-- ==== Sys2Proof/Machine/Core.lean ====
section
/-! DEFINITION. The machine behind the host's interface. -/

def Sys2Proof.core : Host.Core :=
  { State := Sys2Proof.Machine.State, Fault := Sys2Proof.Machine.Fault,
    Refusal := Sys2Proof.Machine.Refusal, step := Sys2Proof.Machine.step,
    reset := Sys2Proof.Machine.State.reset }
end

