-- ==== Sys2Proof/Laws/PerInstr.lean ====
section
/-! SUPPORT. Per instruction: the command word as syntax (R53, R55). -/

namespace Sys2Proof.Laws.CommandWord

/-- The command is well formed, and its word holds zero in RSVD and the command's own number in OP, and is
one of the four legal words. -/
def Statement (i : Instr) : Prop :=
  i.wellFormed = true ∧ rsvdField (encode i) = 0#30 ∧ opField (encode i) = opOf i ∧
    kindOf (opOf i) = i ∧ legalCommand (encode i) = true

theorem biquad : Statement .biquad := by simp only [Statement]; decide

theorem ap1 : Statement .ap1 := by simp only [Statement]; decide

theorem ap2 : Statement .ap2 := by simp only [Statement]; decide

theorem dcblk : Statement .dcblk := by simp only [Statement]; decide

end Sys2Proof.Laws.CommandWord
end

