/-- Settles O5: a table word of a command decodes to it, and its request is then first at the port. -/
theorem stepRunsTheDecodedCommand : Obligations.StepRunsTheDecodedCommand := by
  unfold Obligations.StepRunsTheDecodedCommand
  exact ⟨fun s agent rest v i hp hv => step_command_eq_exec hp hv, fun s nbits w i h =>
    step_command_eq_exec (s := s.withFetchWord nbits w) rfl (decode_of_decodeTableWord h)⟩

end Sys2Proof.Machine
end

section
/-! SUPPORT. Encoding family: which words are commands (R53, R55, R57, R58). -/

namespace Sys2Proof.Machine

variable {v : Word} {i : Instr}

/-! ### The two fields of a word -/

theorem opOf_kindOf : ∀ op : BitVec 2, opOf (kindOf op) = op := by decide

/-- A word is its RSVD field above its OP field (R53). -/
theorem rsvdField_append_opField (v : Word) : rsvdField v ++ opField v = v :=
  (BitVec.extractLsb'_append_extractLsb'_eq_extractLsb' rfl).trans BitVec.extractLsb'_eq_self

theorem encode_kindOf_opField (h : rsvdField v = 0#30) : encode (kindOf (opField v)) = v := by
  rw [encode, opOf_kindOf, ← h, rsvdField_append_opField]

/-! ### Decoding -/

theorem decode_of_rsvdField_eq (h : rsvdField v = 0#30) : decode v = .ok (kindOf (opField v)) :=
  if_pos h

theorem decode_of_rsvdField_ne (h : rsvdField v ≠ 0#30) : decode v = .error (.illegalCommand v) :=
  if_neg h

theorem decode_eq_ok_iff : decode v = .ok i ↔ v = encode i := by
  refine ⟨fun h => ?_, fun h => h ▸ decode_encode i⟩
  obtain ⟨h0, e⟩ | ⟨-, e⟩ := decode_cases v
  · rw [e] at h
    cases h
    exact (encode_kindOf_opField h0).symm
  · rw [e] at h
    cases h

theorem exists_eq_encode_iff : (∃ i, v = encode i) ↔
    v = 0x00000000#32 ∨ v = 0x00000001#32 ∨ v = 0x00000002#32 ∨ v = 0x00000003#32 := by
  constructor
  · rintro ⟨i, rfl⟩
    cases i <;> decide
  · rintro (rfl | rfl | rfl | rfl)
    · exact ⟨.biquad, rfl⟩
    · exact ⟨.ap1, rfl⟩
    · exact ⟨.ap2, rfl⟩
    · exact ⟨.dcblk, rfl⟩

theorem exists_decode_eq_ok_iff : (∃ i, decode v = .ok i) ↔ ∃ i, v = encode i :=
  exists_congr fun _ => decode_eq_ok_iff

theorem rsvdField_eq_zero_iff : rsvdField v = 0#30 ↔ ∃ i, v = encode i := by
  refine ⟨fun h => ⟨_, (encode_kindOf_opField h).symm⟩, ?_⟩
  rintro ⟨i, rfl⟩
  cases i <;> decide

theorem legalCommand_iff : legalCommand v = true ↔ ∃ i, v = encode i := by
  simp [exists_eq_encode_iff, legalCommand, or_assoc]

/-! ### Executing a word -/

theorem execute_of_rsvdField_eq (h : rsvdField v = 0#30) (s : State) :
    execute v s = exec (kindOf (opField v)) s := by
  rw [execute, decode_of_rsvdField_eq h]

theorem execute_of_rsvdField_ne (h : rsvdField v ≠ 0#30) (s : State) :
    execute v s = .next (illegalCommand s) := by
  rw [execute, decode_of_rsvdField_ne h]

/-- An illegal command reads no register (R58). -/
theorem requestReads_illegal (agent : Nat) (h : rsvdField v ≠ 0#30) :
    requestReads (hostRequest agent (hostWriteAt (offsetOf .cmd) v)) = [] := by
  simp [requestReads, hostRequest, hostWriteAt, shapeOk, decode_of_rsvdField_ne h]

section illegal

variable {s : State} {agent : Nat} {rest : List Request} (h : rsvdField v ≠ 0#30)
  (hp : s.port = hostRequest agent (hostWriteAt (offsetOf .cmd) v) :: rest)
include h hp

theorem step_illegal : step s = .next (illegalCommand { s with port := rest }) :=
  (step_hostWrite s hp).trans (execute_of_rsvdField_ne h _)

theorem strictStep_illegal : strictStep s = step s :=
  strictStep_of_written hp (by rw [requestReads_illegal agent h]; rfl)

end illegal

/-! ### What a command records -/

/-- A command records nothing, or one Uninit of an operand at ⊥ (R31, R98). -/
theorem afterCommand_events_cases (s : State) (i : Instr) :
    (afterCommand i s).events = s.events ∨
      ∃ r ∈ operandsRead i, s.isWritten r = false ∧
        (afterCommand i s).events = s.events ++ [.uninit r] := by
  obtain ⟨-, e⟩ | ⟨r, hr, -⟩ := noteUninit_cases s (operandsRead i)
  · exact .inl (by rw [afterCommand_events, e])
  · obtain ⟨hmem, hw⟩ := firstUnwritten_eq_some s hr
    exact .inr ⟨r, hmem, hw, afterCommand_events_of_unwritten s hr⟩

end Sys2Proof.Machine
end

section
/-! SUPPORT. Encoding family: exact decimals (R61), and the lines of a script against the step. -/

namespace Sys2Proof.Machine

/-! ### Exact decimals -/

section decimal

variable {negative : Bool} {digits scale : Nat} {w : Word}

/-- An assembled decimal: the rounding of a whole number of units of 2^-149 that it equals. -/
theorem decimalWord_eq_some (h : decimalWord negative digits scale = some w) :
    w = packSign negative (roundBits (magOf w) 0) ∧ isFinite w = true ∧
      magOf w * 10 ^ scale = digits * 2 ^ 149 := by
  unfold decimalWord at h
  dsimp only at h
  split at h
  next hc =>
    obtain ⟨hmod, hfin, hmag⟩ := hc
    obtain rfl := Option.some.inj h
    exact ⟨by rw [hmag], hfin, by rw [hmag]; exact Nat.div_mul_cancel (Nat.dvd_of_mod_eq_zero hmod)⟩
  next => cases h

theorem magOf_congr {a b : Word} (he : expOf a = expOf b) (hf : fracOf a = fracOf b) :
    magOf a = magOf b := by
  rw [magOf, magOf, he, hf]

/-- The magnitude of a finite pattern, under either sign, is finite and keeps its value: it rounds to
its own exponent and fraction. -/
theorem packSign_roundBits_exact (negative : Bool) (h : isFinite w = true) :
    isFinite (packSign negative (roundBits (magOf w) 0)) = true ∧
      magOf (packSign negative (roundBits (magOf w) 0)) = magOf w := by
  have hbits : roundBits (magOf w) 0 = expOf w * 2 ^ 23 + fracOf w := by
    simpa using roundBits_magOf w 0 h
  have hlt := roundBits_lt (magOf w) 0
  have hfrac := fracOf_lt w
  have hexp : expOf (packSign negative (roundBits (magOf w) 0)) = expOf w := by
    rw [expOf_packSign negative hlt, hbits]; omega
  have hfr : fracOf (packSign negative (roundBits (magOf w) 0)) = fracOf w := by
    rw [fracOf_packSign negative hlt, hbits]; omega
  exact ⟨by rw [isFinite_iff] at h ⊢; rwa [hexp], magOf_congr hexp hfr⟩

theorem decimalWord_of_exact (negative : Bool) (h : isFinite w = true)
    (hw : magOf w * 10 ^ scale = digits * 2 ^ 149) :
    decimalWord negative digits scale = some (packSign negative (roundBits (magOf w) 0)) := by
  have hpos : 0 < 10 ^ scale := Nat.pow_pos (by decide)
  unfold decimalWord
  rw [← hw, Nat.mul_div_cancel _ hpos]
  exact if_pos ⟨Nat.mul_mod_left _ _, packSign_roundBits_exact negative h⟩

end decimal

/-! ### The accesses of a script -/

/-- A host write placed first at the port acts on the core as it was (R41, R44). -/
theorem step_hostWrite_first (s : State) (agent : Nat) (r : RegName) (v : Word) :
    step { s with port := hostRequest agent (hostWriteAt (offsetOf r) v) :: s.port } =
      hostWrite r v s :=
  step_hostWrite _ rfl

/-- A host read placed first at the port acts on the core as it was (R40, R44). -/
theorem step_hostRead_first (s : State) (agent : Nat) (r : RegName) :
    step { s with port := hostRequest agent (hostReadAt (offsetOf r)) :: s.port } =
      .next (hostRead agent r s) :=
  step_hostRead _ rfl

@[simp] theorem transaction_wr_hex (vars : List (String × Word)) (r : RegName) (v : Word) :
    (Prim.wr r (.hex v)).transaction vars = .ok (hostWriteAt (offsetOf r) v) := rfl

@[simp] theorem transaction_rd (vars : List (String × Word)) (r : RegName) (name : String) :
    (Prim.rd r name).transaction vars = .ok (hostReadAt (offsetOf r)) := rfl

theorem hostWrite_encode (i : Instr) (s : State) :
    hostWrite .cmd (encode i) s = .next (afterCommand i s) := by
  simp only [hostWrite, execute, decode_encode, exec_eq]

section run

variable {h : HostRun} {agent : Nat}

/-- A write of a known word is the host write of its register (R41, R61). -/
theorem run_wr_hex {r : RegName} {v : Word} {t : State} (ht : hostWrite r v h.core = .next t) :
    (Prim.wr r (.hex v)).run step agent h =
      .ok { core := t, vars := h.vars, sent := h.sent ++ [hostWriteAt (offsetOf r) v] } := by
  have hstep := (step_hostWrite_first h.core agent r v).trans ht
  rw [hostRequest] at hstep
  simp [Prim.run, hstep, bindReply]

/-- A read binds its name to the register's word (R40, R61). -/
theorem run_rd (r : RegName) (name : String) :
    (Prim.rd r name).run step agent h =
      .ok { core := hostRead agent r h.core, vars := (name, readWord r h.core) :: h.vars,
            sent := h.sent ++ [hostReadAt (offsetOf r)] } := by
  have hstep := step_hostRead_first h.core agent r
  rw [hostRequest] at hstep
  simp [Prim.run, hstep, bindReply, hostRead]
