-- ==== Sys2Proof/Tests/Slice0.lean ====
section
/-! SUPPORT. The model's own tests: command words written out from the formats of spec/30_encoding.md, single steps
with the results spec/95_test_vectors.md states for them, and for every statement with hypotheses a state
and operands that meet all of them. -/

namespace Sys2Proof.Tests

open Sys2Proof Sys2Proof.Machine

/-! ### Small states -/

/-- The state after reset with tree T3 and its code table loaded (spec/95 `LOAD_T3`). -/
def t3 : State :=
  { State.reset with
    node := [(0, 0x80020001), (1, 0x40000062), (2, 0x80040003), (3, 0x40000063), (4, 0x40000061)]
    codeLen := [(0x61, 2), (0x62, 1), (0x63, 2)]
    codeBits := [(8 * 0x61, 0xC0000000), (8 * 0x63, 0x80000000)] }

/-- T3 with an encode session open. -/
def enc3 : State := { t3 with session := .enc }

/-- T3 with a decode session open and DATA set. -/
def dec3 (data : Word) : State := { t3 with session := .dec, data := data }

/-- The single-leaf tree T1, alone. -/
def t1Node : Memory := [(0, 0x40000061)]

/-- T1 with its code table. -/
def t1 : State := { State.reset with node := t1Node, codeLen := [(0x61, 1)] }

/-- Does the outcome hold of its next state? -/
def nextHas (o : Host.Outcome State Fault Refusal) (p : State → Bool) : Bool :=
  match o with
  | .next t => p t
  | .fault _ => false
  | .refused _ => false

/-- The step of one host access. -/
def after (a : Access) (s : State) : Host.Outcome State Fault Refusal :=
  step { s with pending := [.access a] }

/-! ### Every constructor's word, bit by bit from its format (R92 to R94) -/

theorem test_decode_nop : decode 0b00000000000000000000000000000000#32 = .ok .nop := by decide
theorem test_decode_clr : decode 0b00010000000000000000000000000000#32 = .ok .clr := by decide
theorem test_decode_encStart : decode 0b00100000000000000000000000000000#32 = .ok .encStart := by decide
theorem test_decode_encSym : decode 0b00110000000000000000000001100001#32 = .ok (.encSym 0x61) := by decide
theorem test_decode_encEnd : decode 0b01000000000000000000000000000000#32 = .ok .encEnd := by decide
theorem test_decode_decStart : decode 0b01010000000000000000000000000000#32 = .ok .decStart := by decide
theorem test_decode_decBits : decode 0b01100000000000000000000000100001#32 = .ok (.decBits 33) := by decide
theorem test_decode_decEnd : decode 0b01110000000000000000000000000000#32 = .ok .decEnd := by decide
/-- V-CTL-4, V-CTL-5 and V-CTL-1: reserved bits and a reserved opcode. -/
theorem test_decode_illegal :
    decode 0x30000100 = .error .reservedBitSet ∧ decode 0x60000040 = .error .reservedBitSet ∧
      decode 0x00000001 = .error .reservedBitSet ∧ decode 0x80000000 = .error .reservedOpcode := by decide
theorem test_decodeTableWord : decodeTableWord 32 0x30000062 = some (.encSym 0x62) ∧
    decodeTableWord 32 0xF0000000 = none := by decide

/-! ### WellFormed smoke tests: each check refuses an ill-formed term -/

theorem test_wf_operandLegal : Instr.operandLegal (.decBits 0) = false ∧
    Instr.operandLegal (.decBits 33) = false ∧ Instr.operandLegal (.decBits 32) = true := by decide
theorem test_wf_access_lines : HostLine.wf (.wr 0x4000 0) = false ∧ HostLine.wf (.wr 0 (2 ^ 32)) = false ∧
    HostLine.wf (.rd 0x4000) = false ∧ HostLine.wf (.rdExpect 0x4000 0) = false ∧
    HostLine.wf (.rdExpect 0 (2 ^ 32)) = false := by decide
theorem test_wf_command_lines : HostLine.wf (.encSym 256) = false ∧ HostLine.wf (.decBits 64) = false ∧
    HostLine.wf (.decBits 63) = true := by decide
theorem test_wf_node_lines : HostLine.wf (.nodeLeaf 512 0) = false ∧ HostLine.wf (.nodeLeaf 0 256) = false ∧
    HostLine.wf (.nodeInt 512 0 0) = false ∧ HostLine.wf (.nodeInt 0 512 0) = false ∧
    HostLine.wf (.nodeInt 0 0 512) = false ∧ HostLine.wf (.nodeClear 512) = false := by decide
theorem test_wf_code_lines : HostLine.wf (.code 256 [true]) = false ∧ HostLine.wf (.code 0 []) = false ∧
    HostLine.wf (.codeClear 256) = false ∧
    HostLine.wf (.decFeed []) = false ∧ HostLine.wf (.decFeed (List.replicate 33 true)) = false ∧
    HostLine.wf (.encStr [0x61, 256]) = false := by decide
theorem test_wf_code_length : HostLine.wf (.code 0 (List.replicate 256 true)) = false ∧
    HostLine.wf (.code 0 (List.replicate 255 true)) = true := by
  constructor <;> (dsimp only [HostLine.wf]; rw [List.length_replicate]; decide)
/-- The assembler refuses, and does not truncate (R100). -/
theorem test_assemble_refuses : assemble (.encSym 0x161) = none := by decide
/-- T2's and T3's expansions (spec/95). -/
theorem test_assemble_words :
    assemble (.nodeInt 0 1 2) = some [.write 4 0x800 0x80020001] ∧
    assemble (.code 0x63 [true, false]) = some [.write 4 0x118C 2, .write 4 0x2C60 0x80000000] ∧
    assemble (.decFeed [true, true, true, true, false]) =
      some [.write 4 0x008 0xF0000000, .write 4 0x004 0x60000005] := by decide
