-- ==== Sys2Proof/Config.lean ====
section
/-! DEFINITION. The named parameters of 00_scope.md R3 (each with the spec's value; DESIGN CHOICE of the spec, D25: the
literals are unaudited, log entry 11, unsafe) and the one free value of the model (93_implementation_defined.md U1). -/

namespace Sys2Proof.Config

/-- `CRC_POLY` (R3). -/
abbrev crcPoly : Byte := 0x07#8
/-- `CRC_SEED` (R3). -/
abbrev crcSeed : Byte := 0x00#8
/-- `CRC_ROUNDS` (R3). -/
abbrev crcRounds : Nat := 8
/-- `FB_DEPTH` (R3): the storage of the frame buffer, in bytes. -/
abbrev fbDepth : Nat := 10
/-- `KISS_FRAME_LEN` (R3). -/
abbrev kissFrameLen : Nat := 10
/-- `KISS_CRC_SPAN` (R3): the checksum covers bytes 0 to 8. -/
abbrev kissCrcSpan : Nat := 9
/-- `HW_SENTINEL` (R3). -/
abbrev hwSentinel : Byte := 0x9B#8
/-- `HW_PKT_LEN` (R3). -/
abbrev hwPktLen : Nat := 18
/-- `HW_SKIP_COUNT` (R3). -/
abbrev hwSkipCount : Nat := 11

/-- FREE VALUE (`unspecified_8`, R174, U1; log entry 5): the byte a read of a never-written cell gives, fresh for
every draw. It has no body, so no claim can rest on what it is. -/
opaque freeByte : Nat → Byte

end Sys2Proof.Config
end

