/-- R61: the decoder accepts exactly the words some row of the table matches, reads the row's mnemonic and
the operand in bits 7:0, and no two rows match one word. -/
def Obligations.DecoderFollowsTheEncodingTable : Prop :=
  (∀ w : CmdWord, (∃ i, decode w = .ok i) ↔ assignedWord w = true) ∧
  (∀ (w : CmdWord) (i : Instr), decode w = .ok i →
    i.arg = w.extractLsb' 0 8 ∧ ∃ r ∈ encodingTable, r.matchesWord w = true ∧ r.mnemonic = mnemonic i) ∧
  (∀ (w : CmdWord) (r q : TableRow), r ∈ encodingTable → q ∈ encodingTable →
    r.matchesWord w = true → q.matchesWord w = true → r = q)

/-- Words written out from R61 and 95_test_vectors.md decode to the commands they stand for. -/
def Obligations.SampleWordsDecode : Prop :=
  decode 0b000000000000#12 = .ok .nop ∧
  decode 0b000100000000#12 = .ok .crcInit ∧
  decode 0b001000110001#12 = .ok (.crcUpd 0x31#8) ∧
  decode 0b001100001010#12 = .ok (.fbArm 0x0A#8) ∧
  decode 0b010000011001#12 = .ok (.fbPush 0x19#8) ∧
  decode 0b010100000000#12 = .ok .kpParse ∧
  decode 0b011010011011#12 = .ok (.hrByte 0x9B#8) ∧
  decode 0b011100000011#12 = .ok (.rd 0x03#8) ∧
  decode 0b010100000001#12 = .error .nonzeroArg ∧
  decode 0b111100000000#12 = .error .unassignedOp

/-- R67: the reserved words are those with `op` 0x8 to 0xF and those with `op` 0x0, 0x1 or 0x5 and a non-zero `arg`,
2048 and 765 words; a step on one changes no state and answers `ERR_ILLEGAL_OP` with data 0x00. -/
def Obligations.ReservedWordsAnswerIllegalOp : Prop :=
  (∀ (op : BitVec 4) (arg : Byte),
    (∃ e, decode (op ++ arg) = .error e) ↔
      (0x8 ≤ op.toNat ∨ ((op = 0x0#4 ∨ op = 0x1#4 ∨ op = 0x5#4) ∧ arg ≠ 0x00#8))) ∧
  ((List.range 4096).countP fun n => decode (BitVec.ofNat 12 n) == .error .unassignedOp) = 2048 ∧
  ((List.range 4096).countP fun n => decode (BitVec.ofNat 12 n) == .error .nonzeroArg) = 765 ∧
  (∀ (s : State) (w : CmdWord) (e : Reserved) (rest : List PortIn),
    decode w = .error e →
      step (s.setPort (PortIn.command w :: rest)) =
        .next { s with port := rest, rsp := some ⟨.errIllegalOp, 0x00#8⟩ })

/-- R63, R64: the response word is `status` over `data`, the codes are those of the table, distinct, and no response
carries a code 0xC to 0xF. -/
def Obligations.ResponseCodesAreDistinctAndBelowC : Prop :=
  (∀ (st : Status) (d : Byte), (responseWord ⟨st, d⟩).extractLsb' 8 4 = statusCode st ∧
    (responseWord ⟨st, d⟩).extractLsb' 0 8 = d ∧ (statusCode st).toNat < 0xC) ∧
  (∀ st su : Status, statusCode st = statusCode su → st = su) ∧
  [Status.ok, .errIllegalOp, .errBadArg, .fbDropped, .kpCrcFail, .kpNotReady, .hrSkipped, .hrIdle, .hrSync, .hrCollision,
    .hrStored, .hrPktReady].map statusCode = (List.range 12).map (BitVec.ofNat 4)

/-- R64, "produced by": which command can answer with which status. -/
def Obligations.StatusesOfEachCommand : Prop :=
  ∀ (i : Instr) (s t : State), exec i s = .next t → ∃ st d, t.rsp = some ⟨st, d⟩ ∧
    match i with
    | .nop => st = .ok
    | .crcInit => st = .ok
    | .crcUpd _ => st = .ok
    | .fbArm _ => st = .ok ∨ st = .errBadArg
    | .fbPush _ => st = .ok ∨ st = .fbDropped
    | .kpParse => st = .ok ∨ st = .kpCrcFail ∨ st = .kpNotReady
    | .hrByte _ => st = .hrSkipped ∨ st = .hrIdle ∨ st = .hrSync ∨ st = .hrCollision ∨ st = .hrStored ∨
        st = .hrPktReady
    | .rd _ => st = .ok ∨ st = .errBadArg

/-! ### The step and the port -/

/-- A presented word that decodes to a command is that command's meaning, run with the cycle taken off the port; `rst`
is 0 and `cmd_valid` is 1 in that cycle (R5, R73). -/
def Obligations.StepRunsTheDecodedCommand : Prop :=
  ∀ (s : State) (c : PortIn) (rest : List PortIn) (i : Instr),
    c.rst = false → c.cmdValid = true → decode c.cmd = .ok i →
      step (s.setPort (c :: rest)) = exec i (s.setPort rest)

/-- The word placed by `withFetchWord` is the command the very next step runs (log entry 1). -/
def Obligations.PlacedWordIsRunNext : Prop :=
  ∀ (s : State) (nbits w : Nat) (i : Instr), decodeTableWord nbits w = some i →
    step (s.withFetchWord nbits w) = exec i s

/-- R6: no step fails to complete, and every presented command word, assigned or not, produces exactly one response. -/
def Obligations.EveryCommandWordIsAnswered : Prop :=
  (∀ s : State, ∃ t, step s = .next t) ∧
  (∀ (s : State) (w : CmdWord) (rest : List PortIn), ∃ t r,
    step (s.setPort (PortIn.command w :: rest)) = .next t ∧ t.rsp = some r ∧ t.port = rest)

/-- R5: in a cycle with no command nothing changes; the response output shows no response (R73). -/
def Obligations.NoCommandLeavesTheStateUnchanged : Prop :=
  ∀ (s : State) (w : CmdWord) (rest : List PortIn),
    step (s.setPort (⟨false, false, w⟩ :: rest)) = .next { s with port := rest, rsp := none } ∧
    step (s.setPort []) = .next { s with port := [], rsp := none }

/-- R200: a cycle with `rst = 1` gives the control registers their reset values, makes every cell absent, and ignores
the command of that cycle: no response. The cycles still to come and the model's draw counter stay (log entries 5, 12). -/
def Obligations.ResetCycleResetsEverything : Prop :=
  ∀ (s : State) (c : PortIn) (rest : List PortIn), c.rst = true →
    step (s.setPort (c :: rest)) = .next
      { crcAcc := 0x00#8, fbPos := 0#4, fbCap := 0#4, fbData := Vector.replicate 10 none,
        kFrame := Vector.replicate 9 none, hrCnt := 0#5, hrSkip := 0#4, hpData := Vector.replicate 18 none,
        rsp := none, port := rest, draws := s.draws }

/-- R201: what the host sees straight after reset. -/
def Obligations.AfterResetAsTheHostSeesIt : Prop :=
  exec (.rd 0x00#8) State.reset = .next { State.reset with rsp := some ⟨.ok, 0x00#8⟩ } ∧
  exec (.rd 0x01#8) State.reset = .next { State.reset with rsp := some ⟨.ok, 0x00#8⟩ } ∧
  exec (.rd 0x02#8) State.reset = .next { State.reset with rsp := some ⟨.ok, 0x00#8⟩ } ∧
  exec (.rd 0x03#8) State.reset = .next { State.reset with rsp := some ⟨.ok, 0x01#8⟩ } ∧
  exec (.rd 0x04#8) State.reset = .next { State.reset with rsp := some ⟨.ok, 0x00#8⟩ } ∧
  exec (.rd 0x05#8) State.reset = .next { State.reset with rsp := some ⟨.ok, 0x00#8⟩ } ∧
  (∀ b : Byte, exec (.fbPush b) State.reset = .next { State.reset with rsp := some ⟨.fbDropped, 0x00#8⟩ }) ∧
  exec .kpParse State.reset = .next { State.reset with rsp := some ⟨.kpNotReady, 0x00#8⟩ } ∧
  State.reset.hrCnt = 0#5 ∧ State.reset.hrSkip = 0#4 ∧ State.reset.crcAcc = Config.crcSeed ∧
  step State.reset = .next State.reset

/-- R5, R47, R73: presenting commands one a clock runs them in order, each on the state the one before left. -/
def Obligations.PresentedCommandsRunInOrder : Prop :=
  ∀ (is : List Instr) (s : State) (rest : List PortIn),
    Sys2Proof.core.run is.length (s.setPort (presented is ++ rest)) = execAll is (s.setPort rest)

/-! ### Invariants and whole-machine rules -/

/-- R31 (a) to (f) and R27 hold at reset. -/
def Obligations.ResetMeetsTheInvariant : Prop := State.reset.Inv

/-- R31: every step keeps the invariant (a) to (f) and R27, whatever is presented. -/
def Obligations.StepKeepsTheInvariant : Prop :=
  ∀ s t : State, s.Inv → step s = .next t → t.Inv

/-- R185: the five outcomes change no state at all; `HR_COLLISION` changes `HR_CNT` and `HR_SKIP` and nothing else. -/
def Obligations.ErrorOutcomesChangeNoState : Prop :=
  ∀ (s t : State) (w : CmdWord) (rest : List PortIn) (r : Response),
    step (s.setPort (PortIn.command w :: rest)) = .next t → t.rsp = some r →
      ((r.status = .errIllegalOp ∨ r.status = .errBadArg ∨ r.status = .fbDropped ∨ r.status = .kpCrcFail ∨
          r.status = .kpNotReady) → s.SameRegisters t) ∧
      (r.status = .hrCollision → t.hrCnt = 0#5 ∧ t.hrSkip = 11#4 ∧
        t.crcAcc = s.crcAcc ∧ t.fbPos = s.fbPos ∧ t.fbCap = s.fbCap ∧ t.fbData = s.fbData ∧
        t.kFrame = s.kFrame ∧ t.hpData = s.hpData)

/-- R42 and the "written by" column of 10_state.md section 9: which command can change which register. -/
def Obligations.RegistersAreWrittenByTheirOwners : Prop :=
  ∀ (i : Instr) (s t : State), exec i s = .next t →
    (t.crcAcc ≠ s.crcAcc → i = .crcInit ∨ ∃ b, i = .crcUpd b) ∧
    (t.fbPos ≠ s.fbPos → (∃ n, i = .fbArm n) ∨ ∃ b, i = .fbPush b) ∧
    (t.fbCap ≠ s.fbCap → ∃ n, i = .fbArm n) ∧
    (t.fbData ≠ s.fbData → ∃ b, i = .fbPush b) ∧
    (t.kFrame ≠ s.kFrame → i = .kpParse ∧ ∃ d, t.rsp = some ⟨.ok, d⟩) ∧
    (t.hrCnt ≠ s.hrCnt ∨ t.hrSkip ≠ s.hrSkip ∨ t.hpData ≠ s.hpData → ∃ b, i = .hrByte b)

/-- R33, R211 and program P5: the generator (CU), the frame buffer and the KISS parser counted as one (FB with KP), the
resynchronizer (HR) and the system commands `NOP` and `RD` do not disturb each other; two commands of different ones of
these four groups, issued in either order, leave the same registers. R1 counts FB and KP as two sub-blocks; `KP_PARSE`
reads the buffer, so it does not commute with `FB_ARM` and `FB_PUSH`, and of those pairs this statement says nothing. -/
def Obligations.SubBlocksDoNotDisturbEachOther : Prop :=
  ∀ (i j : Instr) (s t u : State), s.Inv → subBlock i ≠ subBlock j →
    execAll [i, j] s = .next t → execAll [j, i] s = .next u → t.SameRegisters u

/-! ### Checksum Unit -/

/-- R81: one round tests the high bit before the shift and truncates to 8 bits; one byte is 8 rounds on `c ^ b`. -/
def Obligations.CrcByteIsEightRounds : Prop :=
  (∀ v : Byte, (crc8Round v).toNat =
    if 128 ≤ v.toNat then ((2 * v.toNat) ^^^ 0x07) % 256 else (2 * v.toNat) % 256) ∧
  (∀ c b : Byte, crc8Byte c b =
    crc8Round (crc8Round (crc8Round (crc8Round (crc8Round (crc8Round (crc8Round (crc8Round (c ^^^ b)))))))))

/-- R82: the seed for the empty sequence, and one byte more at the end. -/
def Obligations.CrcOfASequence : Prop :=
  crc8 [] = 0x00#8 ∧ ∀ (bs : List Byte) (b : Byte), crc8 (bs ++ [b]) = crc8Byte (crc8 bs) b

■ **Required work**
Everything in the material above from the line that has "step (s.setPort (PortIn.command w :: rest)) = .next t →" through the line that has "these four groups, issued" must be duplicated exactly, with no other lines given.

■ **Reply to the task**
    step (s.setPort (PortIn.command w :: rest)) = .next t → t.rsp = some r →
      ((r.status = .errIllegalOp ∨ r.status = .errBadArg ∨ r.status = .fbDropped ∨ r.status = .kpCrcFail ∨
          r.status = .kpNotReady) → s.SameRegisters t) ∧
      (r.status = .hrCollision → t.hrCnt = 0#5 ∧ t.hrSkip = 11#4 ∧
        t.crcAcc = s.crcAcc ∧ t.fbPos = s.fbPos ∧ t.fbCap = s.fbCap ∧ t.fbData = s.fbData ∧
        t.kFrame = s.kFrame ∧ t.hpData = s.hpData)

/-- R42 and the "written by" column of 10_state.md section 9: which command can change which register. -/
def Obligations.RegistersAreWrittenByTheirOwners : Prop :=
  ∀ (i : Instr) (s t : State), exec i s = .next t →
    (t.crcAcc ≠ s.crcAcc → i = .crcInit ∨ ∃ b, i = .crcUpd b) ∧
    (t.fbPos ≠ s.fbPos → (∃ n, i = .fbArm n) ∨ ∃ b, i = .fbPush b) ∧
    (t.fbCap ≠ s.fbCap → ∃ n, i = .fbArm n) ∧
    (t.fbData ≠ s.fbData → ∃ b, i = .fbPush b) ∧
    (t.kFrame ≠ s.kFrame → i = .kpParse ∧ ∃ d, t.rsp = some ⟨.ok, d⟩) ∧
    (t.hrCnt ≠ s.hrCnt ∨ t.hrSkip ≠ s.hrSkip ∨ t.hpData ≠ s.hpData → ∃ b, i = .hrByte b)

/-- R33, R211 and program P5: the generator (CU), the frame buffer and the KISS parser counted as one (FB with KP), the
resynchronizer (HR) and the system commands `NOP` and `RD` do not disturb each other; two commands of different ones of
these four groups, issued in either order, leave the same registers. R1 counts FB and KP as two sub-blocks; `KP_PARSE`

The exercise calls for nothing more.